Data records

'''

-- ==== Sys2Proof/Laws/Holds.lean ====
section
/-! SUPPORT. No operation but those that write a hold changes a byte of one: one lemma per operation. -/

namespace Sys2Proof.Machine

@[simp] theorem ite_holds (c : Prop) [Decidable c] (a b : State) :
    (if c then a else b).holds = if c then a.holds else b.holds := by split <;> rfl

@[simp] theorem foldl_holds {α : Type} (f : State → α → State) (h : ∀ s x, (f s x).holds = s.holds) (l : List α)
    (s : State) : (l.foldl f s).holds = s.holds := by
  induction l generalizing s with
  | nil => rfl
  | cons x l ih => rw [List.foldl_cons, ih, h]

@[simp] theorem foldl_fst_holds {α β : Type} (f : State × β → α → State × β)
    (h : ∀ p x, (f p x).1.holds = p.1.holds) (l : List α) (p : State × β) :
    (l.foldl f p).1.holds = p.1.holds := by
  induction l generalizing p with
  | nil => rfl
  | cons x l ih => rw [List.foldl_cons, ih, h]

@[simp] theorem State.rsetIf_holds (s : State) (c : Bool) (key : Nat) (f : Fld) (x : Nat) : (State.rsetIf s c key f x).holds
    = s.holds := by
  unfold State.rsetIf
  simp

@[simp] theorem State.raddOpen_holds (s : State) (key : Nat) (f : Fld) (n : Nat) : (State.raddOpen s key f n).holds = s.holds
    := by
  unfold State.raddOpen
  simp

@[simp] theorem State.each_holds (s : State) (l : List Nat) (f : State → Nat → State) (hf : ∀ s x0, (f s x0).holds = s.holds)
    : (State.each s l f).holds = s.holds := by
  unfold State.each
  simp [*]

@[simp] theorem State.voidFor_holds (s : State) (tenant : Option Nat) (vcause : Nat) (block : Nat) (cause : Nat) (unit : Nat)
    (addr : Option Nat) : (State.voidFor s tenant vcause block cause unit addr).holds = s.holds := by
  unfold State.voidFor
  (repeat' split) <;> simp

@[simp] theorem State.countEvts_holds (s : State) (k : Nat) (e : Evts) : (State.countEvts s k e).holds = s.holds := by
  unfold State.countEvts
  simp

@[simp] theorem State.clearTe_holds (s : State) (k : Nat) : (State.clearTe s k).holds = s.holds := by
  unfold State.clearTe
  simp

@[simp] theorem State.countRd_holds (s : State) (l : Nat) : (State.countRd s l).holds = s.holds := by
  unfold State.countRd
  (repeat' split) <;> simp

@[simp] theorem State.unclean_holds (s : State) (o : Nat) : (State.unclean s o).holds = s.holds := by
  unfold State.unclean
  simp

@[simp] theorem State.lineWriteAs_holds (s : State) (l : Nat) (data : Line) (mask : Nat) (o : Nat) : (State.lineWriteAs
    s l data mask o).1.holds = s.holds := by
  unfold State.lineWriteAs
  dsimp only
  (repeat' split) <;> simp_all

@[simp] theorem State.lineWrite_holds (s : State) (l : Nat) (data : Line) (mask : Nat) : (State.lineWrite s l data
    mask).1.holds = s.holds := by
  unfold State.lineWrite
  simp

@[simp] theorem State.lineMark_holds (s : State) (l : Nat) : (State.lineMark s l).1.holds = s.holds := by
  unfold State.lineMark
  (repeat' split) <;> simp

@[simp] theorem State.signal_holds (s : State) (fn : Nat) (vec : Nat) : (State.signal s fn vec).holds = s.holds := by
  unfold State.signal
  simp

@[simp] theorem State.signalIf_holds (s : State) (c : Bool) (fn : Nat) (vec : Nat) : (State.signalIf s c fn vec).holds =
    s.holds := by
  unfold State.signalIf
  simp

@[simp] theorem State.cfgPut_holds (s : State) (fn : Nat) (off : Nat) (v : Nat) : (State.cfgPut s fn off v).holds = s.holds
    := by
  unfold State.cfgPut
  simp

@[simp] theorem State.aer_holds (s : State) (off : Nat) (bit : Nat) : (State.aer s off bit).holds = s.holds := by
  unfold State.aer
  simp

@[simp] theorem State.twinEvt_holds (s : State) (f : Fld) : (State.twinEvt s f).holds = s.holds := by
  unfold State.twinEvt
  simp

@[simp] theorem State.stepDown_holds (s : State) : (State.stepDown s).holds = s.holds := by
  unfold State.stepDown
  simp

@[simp] theorem State.teState_holds (s : State) (k : Nat) (x : Nat) : (State.teState s k x).holds = s.holds := by
  unfold State.teState
  simp

@[simp] theorem State.busyCycles_holds (s : State) (k : Nat) (n : Nat) : (State.busyCycles s k n).holds = s.holds := by
  unfold State.busyCycles
  simp

@[simp] theorem State.holdStall_holds (s : State) (k : Nat) (n : Nat) : (State.holdStall s k n).holds = s.holds := by
  unfold State.holdStall
  simp

@[simp] theorem State.wsStall_holds (s : State) (k : Nat) (n : Nat) : (State.wsStall s k n).holds = s.holds := by
  unfold State.wsStall
  simp

@[simp] theorem State.cutCycles_holds (s : State) (k : Nat) (r : LegRun) (n : Nat) : (State.cutCycles s k r n).holds =
    s.holds := by
  unfold State.cutCycles
  simp

@[simp] theorem State.legCut_holds (s : State) (k : Nat) (r : LegRun) : (State.legCut s k r).holds = s.holds := by
  unfold State.legCut
  simp

@[simp] theorem State.legsCut_holds (s : State) (sel : LegRun → Bool) : (State.legsCut s sel).holds = s.holds := by
  unfold State.legsCut
  refine foldl_holds _ (fun s p => ?_) _ _
  (repeat' split) <;> simp

@[simp] theorem State.domTo_holds (s : State) (d : Nat) (st : Nat) : (State.domTo s d st).holds = s.holds := by
  unfold State.domTo
  simp

@[simp] theorem State.fatalNow_holds (s : State) : (State.fatalNow s).holds = s.holds := by
  unfold State.fatalNow
  simp

@[simp] theorem State.fatal_holds (s : State) (block : Nat) (cause : Nat) (unit : Nat) : (State.fatal s block cause
    unit).holds = s.holds := by
  unfold State.fatal
  simp

@[simp] theorem State.fatalTrip_holds (s : State) (block : Nat) (cause : Nat) (unit : Nat) : (State.fatalTrip s block
    cause unit).holds = s.holds := by
  unfold State.fatalTrip
  simp

@[simp] theorem State.memUe_holds (s : State) (l : Nat) (block : Nat) (cause : Nat) (unit : Nat) (tenant : Option Nat) :
    (State.memUe s l block cause unit tenant).holds = s.holds := by
  unfold State.memUe
  simp

@[simp] theorem State.setTx_holds (s : State) (v : Nat) (x : OspTx) : (State.setTx s v x).holds = s.holds := by
  unfold State.setTx
  simp

@[simp] theorem State.ospStart_holds (s : State) (v : Nat) : (State.ospStart s v).holds = s.holds := by
  unfold State.ospStart
  simp

@[simp] theorem State.ospFree_holds (s : State) (v : Nat) (need : List Nat) : (State.ospFree s v need).holds = s.holds
    := by
  unfold State.ospFree
  simp

@[simp] theorem State.osp_holds (s : State) (v : Nat) (args : List Nat) (bytes : List Byte) (h : OspHead) : (State.osp s
    v args bytes h).holds = s.holds := by
  unfold State.osp
  simp

@[simp] theorem State.ospMsg_holds (s : State) (v : Nat) (args : List Nat) (cls : Nat) (op : Nat) (qc : Nat) (tag : Nat)
    (addr : Nat) (aux : Nat) : (State.ospMsg s v args cls op qc tag addr aux).holds = s.holds := by
  unfold State.ospMsg
  simp

@[simp] theorem State.ospErr_holds (s : State) (v : Nat) (qc : Nat) (tag : Nat) (addr : Nat) (cause : Nat) :
    (State.ospErr s v qc tag addr cause).holds = s.holds := by
  unfold State.ospErr
  simp

@[simp] theorem State.ospData_holds (s : State) (v : Nat) (qc : Nat) (tag : Nat) (addr : Nat) (grant : Nat) (d : Line) :
    (State.ospData s v qc tag addr grant d).holds = s.holds := by
  unfold State.ospData
  simp

@[simp] theorem State.ospGnt_holds (s : State) (v : Nat) (qc : Nat) (tag : Nat) (addr : Nat) : (State.ospGnt s v qc tag
    addr).holds = s.holds := by
  unfold State.ospGnt
  simp

@[simp] theorem State.ospSend_holds (s : State) (v : Nat) (kind : Nat) (fseq : Nat) (payload : List Byte) :
    (State.ospSend s v kind fseq payload).holds = s.holds := by
  unfold State.ospSend
  simp

@[simp] theorem State.ospKeep_holds (s : State) (v : Nat) (kind : Nat) (payload : List Byte) : (State.ospKeep s v kind
    payload).holds = s.holds := by
  unfold State.ospKeep
  simp

@[simp] theorem State.ospStep_holds (s : State) (v : Nat) : (State.ospStep s v).holds = s.holds := by
  unfold State.ospStep
  simp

'''

- Task brief
What is asked for is an exact copy of the lines above from the one containing "α → State × β)" through the one containing "(repeat' split) <;> simp_all", and only those.

- Answer box
@[simp] theorem foldl_fst_holds {α β : Type} (f : State × β → α → State × β)
    (h : ∀ p x, (f p x).1.holds = p.1.holds) (l : List α) (p : State × β) :
    (l.foldl f p).1.holds = p.1.holds := by
  induction l generalizing p with
  | nil => rfl
  | cons x l ih => rw [List.foldl_cons, ih, h]

@[simp] theorem State.rsetIf_holds (s : State) (c : Bool) (key : Nat) (f : Fld) (x : Nat) : (State.rsetIf s c key f x).holds
    = s.holds := by
  unfold State.rsetIf
  simp

@[simp] theorem State.raddOpen_holds (s : State) (key : Nat) (f : Fld) (n : Nat) : (State.raddOpen s key f n).holds = s.holds
    := by
  unfold State.raddOpen
  simp

@[simp] theorem State.each_holds (s : State) (l : List Nat) (f : State → Nat → State) (hf : ∀ s x0, (f s x0).holds = s.holds)
    : (State.each s l f).holds = s.holds := by
  unfold State.each
  simp [*]

@[simp] theorem State.voidFor_holds (s : State) (tenant : Option Nat) (vcause : Nat) (block : Nat) (cause : Nat) (unit : Nat)
    (addr : Option Nat) : (State.voidFor s tenant vcause block cause unit addr).holds = s.holds := by
  unfold State.voidFor
  (repeat' split) <;> simp

@[simp] theorem State.countEvts_holds (s : State) (k : Nat) (e : Evts) : (State.countEvts s k e).holds = s.holds := by
  unfold State.countEvts
  simp

@[simp] theorem State.clearTe_holds (s : State) (k : Nat) : (State.clearTe s k).holds = s.holds := by
  unfold State.clearTe
  simp

@[simp] theorem State.countRd_holds (s : State) (l : Nat) : (State.countRd s l).holds = s.holds := by
  unfold State.countRd
  (repeat' split) <;> simp

@[simp] theorem State.unclean_holds (s : State) (o : Nat) : (State.unclean s o).holds = s.holds := by
  unfold State.unclean
  simp

@[simp] theorem State.lineWriteAs_holds (s : State) (l : Nat) (data : Line) (mask : Nat) (o : Nat) : (State.lineWriteAs
    s l data mask o).1.holds = s.holds := by
  unfold State.lineWriteAs
  dsimp only
  (repeat' split) <;> simp_all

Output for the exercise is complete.